Activity> Although the data below holds other lines too, output only those from the line with "ADC $nnnn,X (R133)" up to and including the line with "INC $nn (R138)", exactly as they appear.

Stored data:
= = = =
-- ==== Sys2Proof/Syntax.lean ====
section
/-!
DEFINITION. The instructions: one constructor per row of spec/opcode_table.json (30_encoding.md R77), that is per (mnemonic,
addressing mode), carrying the operand the operand bytes spell: `v` an immediate byte, `z` a zero-page address, `rel` a
signed offset, `w` a 16-bit address, low byte first in memory (R72 to R75).
-/
namespace Sys2Proof

/-- One instruction (R76). -/
inductive Instr where
  -- Loads, stores and register transfers (42_load_store_transfer.md)
  | ldaIndX (z : Byte)    -- 0xA1 LDA ($nn,X) (R121)
  | ldaZp (z : Byte)      -- 0xA5 LDA $nn (R121)
  | ldaImm (v : Byte)     -- 0xA9 LDA #$nn (R121)
  | ldaAbs (w : Word)     -- 0xAD LDA $nnnn (R121)
  | ldaIndY (z : Byte)    -- 0xB1 LDA ($nn),Y (R121)
  | ldaZpX (z : Byte)     -- 0xB5 LDA $nn,X (R121)
  | ldaAbsY (w : Word)    -- 0xB9 LDA $nnnn,Y (R121)
  | ldaAbsX (w : Word)    -- 0xBD LDA $nnnn,X (R121)
  | ldxImm (v : Byte)     -- 0xA2 LDX #$nn (R122)
  | ldxZp (z : Byte)      -- 0xA6 LDX $nn (R122)
  | ldxAbs (w : Word)     -- 0xAE LDX $nnnn (R122)
  | ldxZpY (z : Byte)     -- 0xB6 LDX $nn,Y (R122)
  | ldxAbsY (w : Word)    -- 0xBE LDX $nnnn,Y (R122)
  | ldyImm (v : Byte)     -- 0xA0 LDY #$nn (R123)
  | ldyZp (z : Byte)      -- 0xA4 LDY $nn (R123)
  | ldyAbs (w : Word)     -- 0xAC LDY $nnnn (R123)
  | ldyZpX (z : Byte)     -- 0xB4 LDY $nn,X (R123)
  | ldyAbsX (w : Word)    -- 0xBC LDY $nnnn,X (R123)
  | staIndX (z : Byte)    -- 0x81 STA ($nn,X) (R124)
  | staZp (z : Byte)      -- 0x85 STA $nn (R124)
  | staAbs (w : Word)     -- 0x8D STA $nnnn (R124)
  | staIndY (z : Byte)    -- 0x91 STA ($nn),Y (R124)
  | staZpX (z : Byte)     -- 0x95 STA $nn,X (R124)
  | staAbsY (w : Word)    -- 0x99 STA $nnnn,Y (R124)
  | staAbsX (w : Word)    -- 0x9D STA $nnnn,X (R124)
  | stxZp (z : Byte)      -- 0x86 STX $nn (R125)
  | stxAbs (w : Word)     -- 0x8E STX $nnnn (R125)
  | stxZpY (z : Byte)     -- 0x96 STX $nn,Y (R125)
  | styZp (z : Byte)      -- 0x84 STY $nn (R126)
  | styAbs (w : Word)     -- 0x8C STY $nnnn (R126)
  | styZpX (z : Byte)     -- 0x94 STY $nn,X (R126)
  | tax                   -- 0xAA TAX (R127)
  | tay                   -- 0xA8 TAY (R128)
  | txa                   -- 0x8A TXA (R129)
  | tya                   -- 0x98 TYA (R130)
  | tsx                   -- 0xBA TSX (R131)
  | txs                   -- 0x9A TXS (R132)
  -- Arithmetic, compare, increment and decrement (43_arithmetic_compare.md)
  | adcIndX (z : Byte)    -- 0x61 ADC ($nn,X) (R133)
  | adcZp (z : Byte)      -- 0x65 ADC $nn (R133)
  | adcImm (v : Byte)     -- 0x69 ADC #$nn (R133)
  | adcAbs (w : Word)     -- 0x6D ADC $nnnn (R133)
  | adcIndY (z : Byte)    -- 0x71 ADC ($nn),Y (R133)
  | adcZpX (z : Byte)     -- 0x75 ADC $nn,X (R133)
  | adcAbsY (w : Word)    -- 0x79 ADC $nnnn,Y (R133)
  | adcAbsX (w : Word)    -- 0x7D ADC $nnnn,X (R133)
  | sbcIndX (z : Byte)    -- 0xE1 SBC ($nn,X) (R134)
  | sbcZp (z : Byte)      -- 0xE5 SBC $nn (R134)
  | sbcImm (v : Byte)     -- 0xE9 SBC #$nn (R134)
  | sbcAbs (w : Word)     -- 0xED SBC $nnnn (R134)
  | sbcIndY (z : Byte)    -- 0xF1 SBC ($nn),Y (R134)
  | sbcZpX (z : Byte)     -- 0xF5 SBC $nn,X (R134)
  | sbcAbsY (w : Word)    -- 0xF9 SBC $nnnn,Y (R134)
  | sbcAbsX (w : Word)    -- 0xFD SBC $nnnn,X (R134)
  | cmpIndX (z : Byte)    -- 0xC1 CMP ($nn,X) (R135)
  | cmpZp (z : Byte)      -- 0xC5 CMP $nn (R135)
  | cmpImm (v : Byte)     -- 0xC9 CMP #$nn (R135)
  | cmpAbs (w : Word)     -- 0xCD CMP $nnnn (R135)
  | cmpIndY (z : Byte)    -- 0xD1 CMP ($nn),Y (R135)
  | cmpZpX (z : Byte)     -- 0xD5 CMP $nn,X (R135)
  | cmpAbsY (w : Word)    -- 0xD9 CMP $nnnn,Y (R135)
  | cmpAbsX (w : Word)    -- 0xDD CMP $nnnn,X (R135)
  | cpxImm (v : Byte)     -- 0xE0 CPX #$nn (R136)
  | cpxZp (z : Byte)      -- 0xE4 CPX $nn (R136)
  | cpxAbs (w : Word)     -- 0xEC CPX $nnnn (R136)
  | cpyImm (v : Byte)     -- 0xC0 CPY #$nn (R137)
  | cpyZp (z : Byte)      -- 0xC4 CPY $nn (R137)
  | cpyAbs (w : Word)     -- 0xCC CPY $nnnn (R137)
  | incZp (z : Byte)      -- 0xE6 INC $nn (R138)
  | incAbs (w : Word)     -- 0xEE INC $nnnn (R138)
  | incZpX (z : Byte)     -- 0xF6 INC $nn,X (R138)
  | incAbsX (w : Word)    -- 0xFE INC $nnnn,X (R138)
  | decZp (z : Byte)      -- 0xC6 DEC $nn (R139)
  | decAbs (w : Word)     -- 0xCE DEC $nnnn (R139)
  | decZpX (z : Byte)     -- 0xD6 DEC $nn,X (R139)
  | decAbsX (w : Word)    -- 0xDE DEC $nnnn,X (R139)
  | inx                   -- 0xE8 INX (R140)
  | iny                   -- 0xC8 INY (R141)
  | dex                   -- 0xCA DEX (R142)
  | dey                   -- 0x88 DEY (R143)
  -- Logic, bit test, shifts and rotates (44_logic_shift.md)
  | andIndX (z : Byte)    -- 0x21 AND ($nn,X) (R144)
  | andZp (z : Byte)      -- 0x25 AND $nn (R144)
  | andImm (v : Byte)     -- 0x29 AND #$nn (R144)
  | andAbs (w : Word)     -- 0x2D AND $nnnn (R144)
  | andIndY (z : Byte)    -- 0x31 AND ($nn),Y (R144)
  | andZpX (z : Byte)     -- 0x35 AND $nn,X (R144)
  | andAbsY (w : Word)    -- 0x39 AND $nnnn,Y (R144)
  | andAbsX (w : Word)    -- 0x3D AND $nnnn,X (R144)
  | oraIndX (z : Byte)    -- 0x01 ORA ($nn,X) (R145)
  | oraZp (z : Byte)      -- 0x05 ORA $nn (R145)
  | oraImm (v : Byte)     -- 0x09 ORA #$nn (R145)
  | oraAbs (w : Word)     -- 0x0D ORA $nnnn (R145)
  | oraIndY (z : Byte)    -- 0x11 ORA ($nn),Y (R145)
  | oraZpX (z : Byte)     -- 0x15 ORA $nn,X (R145)
  | oraAbsY (w : Word)    -- 0x19 ORA $nnnn,Y (R145)
  | oraAbsX (w : Word)    -- 0x1D ORA $nnnn,X (R145)
  | eorIndX (z : Byte)    -- 0x41 EOR ($nn,X) (R146)
  | eorZp (z : Byte)      -- 0x45 EOR $nn (R146)
  | eorImm (v : Byte)     -- 0x49 EOR #$nn (R146)
  | eorAbs (w : Word)     -- 0x4D EOR $nnnn (R146)
  | eorIndY (z : Byte)    -- 0x51 EOR ($nn),Y (R146)
  | eorZpX (z : Byte)     -- 0x55 EOR $nn,X (R146)
  | eorAbsY (w : Word)    -- 0x59 EOR $nnnn,Y (R146)
  | eorAbsX (w : Word)    -- 0x5D EOR $nnnn,X (R146)
  | bitZp (z : Byte)      -- 0x24 BIT $nn (R147)
  | bitAbs (w : Word)     -- 0x2C BIT $nnnn (R147)
  | aslZp (z : Byte)      -- 0x06 ASL $nn (R148)
  | aslA                  -- 0x0A ASL A (R148)
  | aslAbs (w : Word)     -- 0x0E ASL $nnnn (R148)
  | aslZpX (z : Byte)     -- 0x16 ASL $nn,X (R148)
  | aslAbsX (w : Word)    -- 0x1E ASL $nnnn,X (R148)
  | lsrZp (z : Byte)      -- 0x46 LSR $nn (R149)
  | lsrA                  -- 0x4A LSR A (R149)
  | lsrAbs (w : Word)     -- 0x4E LSR $nnnn (R149)
  | lsrZpX (z : Byte)     -- 0x56 LSR $nn,X (R149)
  | lsrAbsX (w : Word)    -- 0x5E LSR $nnnn,X (R149)
  | rolZp (z : Byte)      -- 0x26 ROL $nn (R150)
  | rolA                  -- 0x2A ROL A (R150)
  | rolAbs (w : Word)     -- 0x2E ROL $nnnn (R150)
  | rolZpX (z : Byte)     -- 0x36 ROL $nn,X (R150)
  | rolAbsX (w : Word)    -- 0x3E ROL $nnnn,X (R150)
  | rorZp (z : Byte)      -- 0x66 ROR $nn (R151)
  | rorA                  -- 0x6A ROR A (R151)
  | rorAbs (w : Word)     -- 0x6E ROR $nnnn (R151)
  | rorZpX (z : Byte)     -- 0x76 ROR $nn,X (R151)
  | rorAbsX (w : Word)    -- 0x7E ROR $nnnn,X (R151)
  -- Stack, flag and no-operation instructions (45_stack_flags.md)
  | pha                   -- 0x48 PHA (R152)
  | php                   -- 0x08 PHP (R153)
  | pla                   -- 0x68 PLA (R154)
  | plp                   -- 0x28 PLP (R155)
  | clc                   -- 0x18 CLC (R156)
  | sec                   -- 0x38 SEC (R157)
  | cli                   -- 0x58 CLI (R158)
  | sei                   -- 0x78 SEI (R159)
  | cld                   -- 0xD8 CLD (R160)
  | sed                   -- 0xF8 SED (R161)
  | clv                   -- 0xB8 CLV (R162)
  | nop                   -- 0xEA NOP (R163)
  -- Branches, jumps, subroutines, BRK and RTI (46_control.md)
  | bpl (rel : Byte)      -- 0x10 BPL label (R165)
  | bmi (rel : Byte)      -- 0x30 BMI label (R166)
  | bvc (rel : Byte)      -- 0x50 BVC label (R167)
  | bvs (rel : Byte)      -- 0x70 BVS label (R168)
  | bcc (rel : Byte)      -- 0x90 BCC label (R169)
  | bcs (rel : Byte)      -- 0xB0 BCS label (R170)
  | bne (rel : Byte)      -- 0xD0 BNE label (R171)
  | beq (rel : Byte)      -- 0xF0 BEQ label (R172)
  | jmpAbs (w : Word)     -- 0x4C JMP $nnnn (R173)
  | jmpInd (w : Word)     -- 0x6C JMP ($nnnn) (R173)
  | jsr (w : Word)        -- 0x20 JSR $nnnn (R174)
  | rts                   -- 0x60 RTS (R175)
  | brk                   -- 0x00 BRK (R176)
  | rti                   -- 0x40 RTI (R177)
  deriving DecidableEq, Repr

end Sys2Proof
end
= = = =
Result below>
  | adcAbsX (w : Word)    -- 0x7D ADC $nnnn,X (R133)
  | sbcIndX (z : Byte)    -- 0xE1 SBC ($nn,X) (R134)
  | sbcZp (z : Byte)      -- 0xE5 SBC $nn (R134)
  | sbcImm (v : Byte)     -- 0xE9 SBC #$nn (R134)
  | sbcAbs (w : Word)     -- 0xED SBC $nnnn (R134)
  | sbcIndY (z : Byte)    -- 0xF1 SBC ($nn),Y (R134)
  | sbcZpX (z : Byte)     -- 0xF5 SBC $nn,X (R134)
  | sbcAbsY (w : Word)    -- 0xF9 SBC $nnnn,Y (R134)
  | sbcAbsX (w : Word)    -- 0xFD SBC $nnnn,X (R134)
  | cmpIndX (z : Byte)    -- 0xC1 CMP ($nn,X) (R135)
  | cmpZp (z : Byte)      -- 0xC5 CMP $nn (R135)
  | cmpImm (v : Byte)     -- 0xC9 CMP #$nn (R135)
  | cmpAbs (w : Word)     -- 0xCD CMP $nnnn (R135)
  | cmpIndY (z : Byte)    -- 0xD1 CMP ($nn),Y (R135)
  | cmpZpX (z : Byte)     -- 0xD5 CMP $nn,X (R135)
  | cmpAbsY (w : Word)    -- 0xD9 CMP $nnnn,Y (R135)
  | cmpAbsX (w : Word)    -- 0xDD CMP $nnnn,X (R135)
  | cpxImm (v : Byte)     -- 0xE0 CPX #$nn (R136)
  | cpxZp (z : Byte)      -- 0xE4 CPX $nn (R136)
  | cpxAbs (w : Word)     -- 0xEC CPX $nnnn (R136)
  | cpyImm (v : Byte)     -- 0xC0 CPY #$nn (R137)
  | cpyZp (z : Byte)      -- 0xC4 CPY $nn (R137)
  | cpyAbs (w : Word)     -- 0xCC CPY $nnnn (R137)
  | incZp (z : Byte)      -- 0xE6 INC $nn (R138)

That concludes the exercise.